A forked tunnel, as a special complicated underground structure, is composed of big-arch tunnel, multi-arch tunnel, neighborhood tunnels and separate tunnels according to the different distances between two separate tunnels. Due to the complicated process of design and construction, surrounding jointed rock mass stability of the big-arch tunnel which belongs to the forked tunnel during excavation is a hot issue that needs special attentions. In this paper, an elasto-plastic damage constitutive model for jointed rock mass is proposed based on the coupling method considering elasto-plastic and damage theories, and the irreversible thermodynamics theory. Based on this elasto-plastic damage constitutive model, a three dimensional elasto-plastic damage finite element code (D-FEM) is implemented using Visual Fortran language, which can numerically simulate the whole excavation process of underground project and perform the structural stability of the surrounding rock mass. Comparing with a popular commercial computer code, three dimensional fast Lagrangian analysis of continua (FLAC3D), this D-FEM has advantages in terms of rapid computing process, element grouping function and providing more material models.
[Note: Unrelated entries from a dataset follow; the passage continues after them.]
-- ==== Sys2Proof/Machine/Start.lean ====
section
/-! DEFINITION. Module start and configuration commands (R400, R410 to R420). -/

namespace Sys2Proof.Machine

/-- MODULE_START (R412): after power-good, unless the module is in test mode (R542). -/
def execModuleStart (iod0SelfTest iod3SelfTest : Bool) (s : State) : Out :=
  guarded (instrWellFormed (.moduleStart iod0SelfTest iod3SelfTest))
    (if !s.power.pwrgd || s.power.testMode || s.cfg.started then s
     else startFrom { s with time := {} } iod0SelfTest iod3SelfTest s.time.heldTod)

/-- The alert pin is released (R532). -/
def alertOff (s : State) : State := { s with power := { s.power with thermAlert := false } }

/-- MODULE_RESTART (R416): it answers, then everything outside the Reservoir and the flash is lost, and the start runs again. -/
def restartModule (s : State) (r : Option Reply) : State :=
  if cfgBusy s then cfgRefuse s r 3 0x0150
  else
    let s := match r with | some q => fleshaReply s q 0 [] | none => s
    startFrom (alertOff (bareState s)) s.cfg.test0 s.cfg.test3 none

/-- MODULE_RESTART (R416): steps 2 to 11 of R412; host links are lost with everything else outside the Reservoir. -/
def execModuleRestart (src : CmdSrc) (now : Nat) (s : State) : Out :=
  guarded (instrWellFormed (.moduleRestart src now))
    (cfgSource (s.setNow now) src 3 none operatorReach restartModule)

/-- PART_RESTART (R416, R417): steps 1 and 2, and the reset of step 3. -/
def execPartRestart (src : CmdSrc) (p now : Nat) (s : State) : Out :=
  guarded (instrWellFormed (.partRestart src p now))
    (cfgSource (s.setNow now) src 1 (some p) (fun s r => partReach s r p) fun s r => restartBegin s p r)

/-- OWNERS_RELOAD (R416, R418). -/
def execOwnersReload (src : CmdSrc) (now : Nat) (s : State) : Out :=
  guarded (instrWellFormed (.ownersReload src now))
    (cfgSource (s.setNow now) src 2 none operatorReach fun s r => ownersBegin s r)

/-- CFG_WRITE (R400): a whole image that has been received is checked, and its writing begins. -/
def execCfgWrite (req : Requester) (image : List Byte) (now : Nat) (s : State) : Out :=
  guarded (instrWellFormed (.cfgWrite req image now))
    (let s := s.setNow now
     if mcReach s req && operatorReach s req then (writeBegin s image).1 else s)

/-- CFG_FLASH_WRITE_DONE (R400): a copy has been written and read back. -/
def execCfgFlashWriteDone (readback : List Byte) (now : Nat) (s : State) : Out :=
  guarded (instrWellFormed (.cfgFlashWriteDone readback now)) (writeStep (s.setNow now) readback)

end Sys2Proof.Machine
end

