-- ==== Sys2Proof/Machine/Sequencer.lean ====
section
/-! DEFINITION. The tile sequencer's own instructions, scratchpad moves, pulls and context switches (R179 to R199, R169 to
R172, R265, R424). -/

namespace Sys2Proof.Machine

/-- NOP (R181). -/
def execNop (t c : Nat) (s : State) : Out :=
  guarded (instrWellFormed (.nop t c)) (issue s t c { op := 0x00 } [] fun _ => s)

/-- LOOP (R181): the body of `body` instructions that follows runs `count` times, nested up to 4 deep; a deeper nest is no
legal schedule (SCHEDULE_INVALID) and starts no loop. -/
def execLoop (t c count body : Nat) (s : State) : Out :=
  guarded (instrWellFormed (.loop t c count body)) (issue s t c { op := 0x01, a := count - 1, b := body } [] fun k =>
    if body = 0 ∨ count = 0 ∨ 65536 < count ∨ 4 ≤ k.loops.length then s
    else modCtx s t c fun k => { k with loops := (k.pc + 1, k.pc + 1 + body, count - 1) :: k.loops })

/-- JUMP (R181, R329): the signed offset counts from the JUMP itself (log entry 21). Loops that the target leaves end. -/
def execJump (t c : Nat) (offset : Int) (s : State) : Out :=
  guarded (instrWellFormed (.jump t c offset))
    (if issues s t c { op := 0x02, b := if -2 ^ 31 ≤ offset ∧ offset < 2 ^ 31 then (offset % 2 ^ 32).toNat else 2 ^ 32 } [] then
      let k := ctxOf s t c
      let pc := ((k.pc : Int) + offset).toNat
      goTo (modCtx s t c fun k => { k with loops := k.loops.filter fun l => decide (l.1 ≤ pc) && decide (pc < l.2.1) }) t c pc
    else s)

/-- STEP_END (R181): the step-resolved notice leaves for the lead tile, where STEP_RESOLVED takes it; the context has reached
the end of a layer step. -/
def execStepEnd (t c layer matrix : Nat) (s : State) : Out :=
  guarded (instrWellFormed (.stepEnd t c layer matrix))
    (issue s t c { op := 0x03, a := layer, b := matrix } [] fun k =>
      let s := match k.pass with
        | some id => modPass s (ctxPart k) id fun x => { x with notices := x.notices ++ [(layer, matrix, k.gen, t)] }
        | none => s
      modCtx s t c fun k => { k with layer := layer, place := 0 })

/-- WAIT_ARR (R190): complete at once where the counter has reached `k`, else wait. -/
def execWaitArr (t c ctr k : Nat) (s : State) : Out :=
  guarded (instrWellFormed (.waitArr t c ctr k))
    (if !issues s t c { op := 0x08, a := ctr, b := k } [] || k = 0 || decide (65535 < k) then s
    else if k ≤ tget 0 (ctxOf s t c).arr ctr then goTo (takeArr s t c ctr k) t c ((ctxOf s t c).pc + 1)
    else modCtx s t c fun x => { x with wait := some (ctr, k) })

/-- A waiting WAIT_ARR finds its counter at or above `k` and resumes (R190), unless a switch takes the boundary (R170). -/
def execWaitArrResume (t c : Nat) (s : State) : Out :=
  guarded (instrWellFormed (.waitArrResume t c))
    (match (ctxOf s t c).wait with
    | some (ctr, k) =>
      if (s.tile t).running == some c && !(s.tile t).fenced && !(s.tile t).switchPending && decide (k ≤ tget 0 (ctxOf s t c).arr ctr) then
        goTo (takeArr s t c ctr k) t c ((ctxOf s t c).pc + 1)
      else s
    | none => s)

/-- Resolve a partition-relative tile of a context and the context of its image there. -/
def remote (s : State) (k : Ctx) (c rel : Nat) : Option (Nat × Nat) :=
  (absTile s (ctxPart k) rel).bind fun dt => (destCtx s (ctxPart k) k.slot dt c).map fun dc => (dt, dc)

/-- SIGNAL (R181): raise a counter on another tile of the partition, with no data. -/
def execSignal (t c ctr target : Nat) (s : State) : Out :=
  guarded (instrWellFormed (.signal t c ctr target)) (issue s t c { op := 0x09, a := ctr, b := target } [] fun k =>
    match remote s k c target with
    | some (dt, dc) => launch s t k dt dc (some ctr) .signal 8 none
    | none => accessFault s t c target 0 1)

/-- PUT (R181, R192, R195): read the local slot and send its rows to a slot of another tile. A remote slot that cannot take them all is an
access outside the rows that its schedule has for them (R185): nothing is sent. -/
def execPut (t c slot tile rslot ctr e1 e2 : Nat) (s : State) : Out :=
  guarded (instrWellFormed (.put t c slot tile rslot ctr e1 e2))
    (issue s t c { op := 0x12, e1 := e1, e2 := e2, a := slot, b := tile, c := rslot, d := ctr } [slotRes (ctxOf s t c) slot] fun k =>
      match remote s k c tile with
      | none => accessFault s t c slot 0 1
      | some (dt, dc) =>
        let n := slotRows s t c slot
        match slotFor (ctxOf s dt dc) rslot n with
        | none => accessFault s t c rslot 0 1
        | some d =>
          match slotRead s t c slot 0 n e1 with
          | (s, none) => s
          | (s, some (bs, bad)) =>
            let s := engineBusy s t c .transfer []
            launch s t k dt dc (ctrOf ctr) (.rows ((toRows bs).map fun b => (b, bad)) d.base true d.readers e2) (64 * n) none)

/-- PULL (R195, R196): ask the source tile for a registered slot. A reader with no free destination slot does not issue. -/
def execPull (t c slot tile rslot ctr e1 e2 : Nat) (release : Bool) (s : State) : Out :=
  guarded (instrWellFormed (.pull t c slot tile rslot ctr e1 e2 release))
    (let k := ctxOf s t c
     let busy := match slotDecl k slot with
       | some d => (List.range d.rows).any fun i => (rowOf (s.tile t) (d.base + i)).full
       | none => false
     if busy then s
     else issue s t c { op := 0x13, e1 := e1, e2 := e2, a := slot, b := tile, c := rslot, d := modeD ctr (b2n release) }
        [slotRes k slot] fun k =>
      match remote s k c tile, slotDecl k slot with
      | some (st, _), some _ =>
        let r : PullReq := { id := s.nextXfer, part := ctxPart k, tag := (s.part (ctxPart k)).tag, srcSlot := rslot, epoch := e2
                             release := release, dstTile := t, dstCtx := c, dstSlot := slot, dstEpoch := e1, ctr := ctr
                             pass := k.pass.getD 0, gen := k.gen }
        let s := engineBusy s t c .transfer []
        ({ s with nextXfer := s.nextXfer + 1 }).modTile st fun x => { x with pulls := x.pulls ++ [r] }
      | _, _ => accessFault s t c slot 0 0)

/-- The PULL request `req` is served at its source station (R196, R197): the rows are read under R192 without release, and
travel to the reader with the release to send back. `coll` accesses coincided (R194). -/
def execPullServe (t req : Nat) (merged : Bool) (coll : Nat) (s : State) : Out :=
  guarded (instrWellFormed (.pullServe t req merged coll))
    (match (s.tile t).pulls.find? fun r => r.id == req with
    | none => s
    | some r =>
      let s := s.modTile t fun x => { x with
        pulls := x.pulls.filter fun q => q.id != req
        pullCnt := wrapAdd x.pullCnt 1
        pullMergeCnt := if merged then wrapAdd x.pullMergeCnt 1 else x.pullMergeCnt
        arbCollideCnt := wrapAdd x.arbCollideCnt coll }
      if r.tag ≠ (s.part r.part).tag then s
      else
        let k := ctxOf s r.dstTile r.dstCtx
        match (destCtx s r.part k.slot t r.dstCtx).bind fun sc => slotDecl (ctxOf s t sc) r.srcSlot with
        | none => schedFault s t r.part k.slot (some r.pass) r.srcSlot 0 0
        | some d =>
          match slotFor k r.dstSlot d.rows with
          | none =>
            let s := s.modTile r.dstTile fun x => { x with accessFaultCnt := satAdd x.accessFaultCnt 1 }
            schedFault s r.dstTile r.part k.slot (some r.pass) r.dstSlot 0 1
          | some dd =>
            let idx := (List.range d.rows).map (d.base + ·)
            match idx.find? fun q => !rowReads (rowOf (s.tile t) q) r.epoch with
            | some q => schedFault s t r.part k.slot (some r.pass) r.srcSlot q 0
            | none =>
              let rs := idx.map fun q => let x := rowOf (s.tile t) q; (rowBytes x, x.poison)
              launch s t { k with pass := some r.pass, gen := r.gen } r.dstTile r.dstCtx (ctrOf r.ctr)
                (.rows rs dd.base true dd.readers r.dstEpoch) (64 * rs.length)
                (if r.release then some { part := r.part, tile := t, base := d.base, rows := d.rows, epoch := r.epoch } else none))

/-- A reader's release reaches the source (R192, R196): each row that is FULL under the epoch loses one reader, and is free at
0. A release that no reader has sent does not arrive. -/
def execReleaseArrive (t slotBase rows epoch : Nat) (s : State) : Out :=
  guarded (instrWellFormed (.releaseArrive t slotBase rows epoch))
    (match s.releases.find? fun r => r.tile == t && r.base == slotBase && r.rows == rows && r.epoch == epoch with
    | none => s
    | some r =>
      ({ s with releases := s.releases.erase r }).modTile t fun x => { x with rows := (List.range rows).foldl (fun rs i =>
        let r : Row := tget {} rs (slotBase + i)
        if rowReads r epoch then tset {} rs (slotBase + i) (rowRelease r) else rs) x.rows })

/-- The constant of a FILL as its instruction holds it (R329): the width code lies in bits [25:24] of the high word (log entry 199). -/
def fillConst (value width : Nat) : Nat := value % 2 ^ 56 + 2 ^ 56 * (width % 4) + 2 ^ 58 * fld value 58 6

/-- The constant replicated little-endian across a row (R186). Width codes 0 to 3: 8, 16, 32, 64 bits. -/
def fillRow (value width : Nat) : List Byte :=
  let n := 2 ^ (width % 4)
  ((List.replicate (64 / n) (toLe n (fillConst value width))).flatten)

/-- A plain row write of the context: outside its ranges it is suppressed and faults (R185). -/
def plainWrite (s : State) (t c r : Nat) (bs : List Byte) (poison : Bool) : State :=
  if ownsRow (ctxOf s t c) r then
    s.modTile t fun x =>
      let row := { rowOf x r with data := mkData bs, poison := poison, suspect := false }
      { x with rows := tset {} x.rows r row }
  else accessFault s t c (slotIdx (ctxOf s t c) r) r 1

/-- One row of a FILL (R186): under the slot rules where a slot holds the row. -/
def fillOne (s : State) (t c r epoch : Nat) (bs : List Byte) : State :=
  match slotAt (ctxOf s t c) r with
  | some (n, d) => slotWriteRow s t c n r epoch d.readers bs false
  | none => plainWrite s t c r bs false

/-- FILL of rows from `r` on. -/
def fillRows (s : State) (t c epoch : Nat) (bs : List Byte) : Nat → Nat → State
  | _, 0 => s
  | r, n + 1 => fillRows (fillOne s t c r epoch bs) t c epoch bs (r + 1) n

/-- FILL (R186). More than 4,096 rows is no legal instruction (R181) and is not run. -/
def execFill (t c rows first value width epoch : Nat) (s : State) : Out :=
  guarded (instrWellFormed (.fill t c rows first value width epoch))
    (let v := fillConst value width
     if rows = 0 ∨ 4096 < rows then s
     else issue s t c { op := 0x18, e1 := epoch, a := rows, b := first, c := v % 2 ^ 32, d := v / 2 ^ 32 } [.rows first rows] fun _ =>
      fillRows s t c epoch (fillRow value width) first rows)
After that, FLAC3D and D-FEM are simultaneously used to perform the structural stability analysis of the surrounding rock mass in the forked tunnel considering three different computing schemes. The final numerical results behave almost consistent using both FLAC3D and D-FEM. But from the point of numerically obtained damage softening areas, the numerical results obtained by D-FEM more closely approach the practical behaviors of in-situ surrounding rock mass.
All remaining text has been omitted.